======== PROVIDED DATA ========
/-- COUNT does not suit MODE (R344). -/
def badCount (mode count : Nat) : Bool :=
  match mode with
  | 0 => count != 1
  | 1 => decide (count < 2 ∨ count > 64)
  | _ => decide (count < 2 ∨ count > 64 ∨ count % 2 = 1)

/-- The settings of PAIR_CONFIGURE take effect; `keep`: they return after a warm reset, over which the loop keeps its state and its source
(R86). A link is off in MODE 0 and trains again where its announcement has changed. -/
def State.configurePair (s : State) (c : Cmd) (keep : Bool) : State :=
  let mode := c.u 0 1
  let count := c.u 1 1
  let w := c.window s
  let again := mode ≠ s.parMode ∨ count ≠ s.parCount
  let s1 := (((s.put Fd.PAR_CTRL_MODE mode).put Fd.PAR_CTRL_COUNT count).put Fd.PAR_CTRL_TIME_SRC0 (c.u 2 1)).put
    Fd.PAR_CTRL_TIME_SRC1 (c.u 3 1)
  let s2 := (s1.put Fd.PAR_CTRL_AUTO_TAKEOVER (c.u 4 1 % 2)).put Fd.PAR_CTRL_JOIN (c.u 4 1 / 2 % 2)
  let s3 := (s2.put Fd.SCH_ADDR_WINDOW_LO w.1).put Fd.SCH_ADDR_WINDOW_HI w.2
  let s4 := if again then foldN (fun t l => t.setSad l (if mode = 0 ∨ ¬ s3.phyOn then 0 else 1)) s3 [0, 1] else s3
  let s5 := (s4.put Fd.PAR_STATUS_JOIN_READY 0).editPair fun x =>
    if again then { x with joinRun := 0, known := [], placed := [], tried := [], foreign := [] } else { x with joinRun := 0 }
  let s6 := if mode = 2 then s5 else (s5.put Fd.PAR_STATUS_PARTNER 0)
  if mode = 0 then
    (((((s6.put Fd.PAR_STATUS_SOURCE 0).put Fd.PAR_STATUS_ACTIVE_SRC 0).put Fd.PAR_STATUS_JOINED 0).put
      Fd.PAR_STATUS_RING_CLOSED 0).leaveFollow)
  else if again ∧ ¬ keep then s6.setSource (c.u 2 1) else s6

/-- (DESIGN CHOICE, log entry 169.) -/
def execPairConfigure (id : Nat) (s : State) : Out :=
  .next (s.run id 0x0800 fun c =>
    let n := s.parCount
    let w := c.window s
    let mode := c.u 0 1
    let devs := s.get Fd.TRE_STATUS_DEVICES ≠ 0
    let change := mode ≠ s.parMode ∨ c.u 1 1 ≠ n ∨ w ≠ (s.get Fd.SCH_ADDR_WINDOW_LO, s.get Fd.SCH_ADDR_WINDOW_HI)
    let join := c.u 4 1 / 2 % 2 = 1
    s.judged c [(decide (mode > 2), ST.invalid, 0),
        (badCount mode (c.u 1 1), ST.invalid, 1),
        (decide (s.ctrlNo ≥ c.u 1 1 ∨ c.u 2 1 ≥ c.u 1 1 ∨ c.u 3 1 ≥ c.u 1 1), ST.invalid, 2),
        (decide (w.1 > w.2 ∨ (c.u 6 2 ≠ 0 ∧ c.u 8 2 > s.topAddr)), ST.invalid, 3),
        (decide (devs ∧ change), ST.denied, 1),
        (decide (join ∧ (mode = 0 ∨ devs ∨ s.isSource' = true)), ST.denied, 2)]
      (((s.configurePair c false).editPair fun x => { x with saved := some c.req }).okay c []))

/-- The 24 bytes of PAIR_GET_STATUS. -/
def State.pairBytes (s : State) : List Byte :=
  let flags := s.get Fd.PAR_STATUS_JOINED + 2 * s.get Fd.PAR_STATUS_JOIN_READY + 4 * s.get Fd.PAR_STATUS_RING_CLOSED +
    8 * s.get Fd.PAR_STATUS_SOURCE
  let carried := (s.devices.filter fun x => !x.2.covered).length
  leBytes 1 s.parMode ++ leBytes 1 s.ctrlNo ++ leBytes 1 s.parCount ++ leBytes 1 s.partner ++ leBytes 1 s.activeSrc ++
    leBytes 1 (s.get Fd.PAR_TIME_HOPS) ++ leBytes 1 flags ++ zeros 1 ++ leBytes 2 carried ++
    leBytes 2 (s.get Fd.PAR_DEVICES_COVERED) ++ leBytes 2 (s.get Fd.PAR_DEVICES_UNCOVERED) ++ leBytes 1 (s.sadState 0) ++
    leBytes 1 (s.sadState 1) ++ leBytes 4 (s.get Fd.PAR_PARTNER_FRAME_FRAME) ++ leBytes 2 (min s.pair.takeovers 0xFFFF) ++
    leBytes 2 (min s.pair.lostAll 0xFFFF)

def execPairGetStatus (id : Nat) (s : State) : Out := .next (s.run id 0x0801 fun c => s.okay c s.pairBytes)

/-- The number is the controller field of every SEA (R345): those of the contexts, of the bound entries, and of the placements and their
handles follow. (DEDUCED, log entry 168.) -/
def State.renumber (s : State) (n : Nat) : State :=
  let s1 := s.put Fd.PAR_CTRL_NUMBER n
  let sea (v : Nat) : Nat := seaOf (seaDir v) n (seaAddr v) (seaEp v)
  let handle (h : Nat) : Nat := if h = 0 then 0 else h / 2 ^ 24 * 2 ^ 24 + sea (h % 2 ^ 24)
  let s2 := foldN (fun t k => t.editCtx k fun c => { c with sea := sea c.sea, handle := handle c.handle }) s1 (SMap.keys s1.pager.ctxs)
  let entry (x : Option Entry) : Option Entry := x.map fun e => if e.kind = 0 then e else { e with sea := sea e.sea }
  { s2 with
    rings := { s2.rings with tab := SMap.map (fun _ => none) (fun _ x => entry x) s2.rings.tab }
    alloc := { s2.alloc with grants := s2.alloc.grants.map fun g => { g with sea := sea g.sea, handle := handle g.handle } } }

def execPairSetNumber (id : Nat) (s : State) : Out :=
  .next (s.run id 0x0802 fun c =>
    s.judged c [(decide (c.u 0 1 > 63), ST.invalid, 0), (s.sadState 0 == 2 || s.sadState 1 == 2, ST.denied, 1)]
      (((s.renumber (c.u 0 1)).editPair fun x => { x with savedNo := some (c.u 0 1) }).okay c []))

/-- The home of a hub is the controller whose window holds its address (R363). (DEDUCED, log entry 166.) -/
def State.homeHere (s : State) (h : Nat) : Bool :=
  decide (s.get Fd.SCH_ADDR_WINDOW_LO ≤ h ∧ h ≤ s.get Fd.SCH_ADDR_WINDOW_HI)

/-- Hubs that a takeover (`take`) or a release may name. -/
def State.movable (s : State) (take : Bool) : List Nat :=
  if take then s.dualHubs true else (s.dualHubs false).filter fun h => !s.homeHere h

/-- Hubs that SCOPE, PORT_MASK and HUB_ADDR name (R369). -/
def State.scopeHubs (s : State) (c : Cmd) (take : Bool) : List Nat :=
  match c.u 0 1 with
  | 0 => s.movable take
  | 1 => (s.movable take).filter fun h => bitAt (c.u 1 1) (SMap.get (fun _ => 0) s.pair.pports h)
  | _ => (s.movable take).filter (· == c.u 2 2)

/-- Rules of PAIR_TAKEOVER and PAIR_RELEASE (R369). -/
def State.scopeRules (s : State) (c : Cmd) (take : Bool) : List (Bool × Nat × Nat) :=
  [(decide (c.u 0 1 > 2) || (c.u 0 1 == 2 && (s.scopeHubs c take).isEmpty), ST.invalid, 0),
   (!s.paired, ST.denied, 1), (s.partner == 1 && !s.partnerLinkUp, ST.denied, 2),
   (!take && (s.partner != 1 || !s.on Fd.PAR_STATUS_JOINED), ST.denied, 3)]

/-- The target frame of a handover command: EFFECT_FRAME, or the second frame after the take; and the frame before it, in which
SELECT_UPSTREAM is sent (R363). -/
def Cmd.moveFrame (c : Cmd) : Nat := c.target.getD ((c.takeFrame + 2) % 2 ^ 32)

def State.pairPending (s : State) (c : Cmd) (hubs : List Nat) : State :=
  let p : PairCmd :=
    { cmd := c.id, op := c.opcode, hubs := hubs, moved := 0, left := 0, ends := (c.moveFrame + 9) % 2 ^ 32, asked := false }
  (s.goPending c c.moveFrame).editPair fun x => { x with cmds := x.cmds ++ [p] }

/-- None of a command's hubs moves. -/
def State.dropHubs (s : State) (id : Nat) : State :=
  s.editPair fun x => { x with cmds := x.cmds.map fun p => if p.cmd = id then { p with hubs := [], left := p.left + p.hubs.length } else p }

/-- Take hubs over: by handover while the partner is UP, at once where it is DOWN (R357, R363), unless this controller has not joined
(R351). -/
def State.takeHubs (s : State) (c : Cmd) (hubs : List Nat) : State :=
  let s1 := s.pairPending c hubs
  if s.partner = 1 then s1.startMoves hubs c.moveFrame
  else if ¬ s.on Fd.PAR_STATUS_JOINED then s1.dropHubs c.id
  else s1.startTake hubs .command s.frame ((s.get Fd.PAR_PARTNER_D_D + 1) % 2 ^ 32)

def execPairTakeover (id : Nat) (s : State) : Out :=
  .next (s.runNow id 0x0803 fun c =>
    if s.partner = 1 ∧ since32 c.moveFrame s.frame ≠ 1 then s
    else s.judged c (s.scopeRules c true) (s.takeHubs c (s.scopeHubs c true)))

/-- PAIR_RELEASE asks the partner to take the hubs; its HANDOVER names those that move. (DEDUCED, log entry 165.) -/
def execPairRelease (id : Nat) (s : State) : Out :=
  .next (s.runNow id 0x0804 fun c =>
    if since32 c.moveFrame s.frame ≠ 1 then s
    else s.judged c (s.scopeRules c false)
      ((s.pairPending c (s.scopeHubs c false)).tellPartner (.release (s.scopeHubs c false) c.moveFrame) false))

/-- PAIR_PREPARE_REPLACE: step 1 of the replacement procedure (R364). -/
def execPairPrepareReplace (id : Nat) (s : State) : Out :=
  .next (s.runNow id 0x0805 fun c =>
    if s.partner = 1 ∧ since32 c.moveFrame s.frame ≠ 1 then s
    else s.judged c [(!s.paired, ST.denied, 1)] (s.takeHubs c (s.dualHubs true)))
========
WORK INSTRUCTIONS: In the records above, find every line that contains the word "false" and copy it.

WRITTEN ANSWER:
      (((s.configurePair c false).editPair fun x => { x with saved := some c.req }).okay c []))
  if take then s.dualHubs true else (s.dualHubs false).filter fun h => !s.homeHere h
    { cmd := c.id, op := c.opcode, hubs := hubs, moved := 0, left := 0, ends := (c.moveFrame + 9) % 2 ^ 32, asked := false }
    else s.judged c (s.scopeRules c false)
      ((s.pairPending c (s.scopeHubs c false)).tellPartner (.release (s.scopeHubs c false) c.moveFrame) false))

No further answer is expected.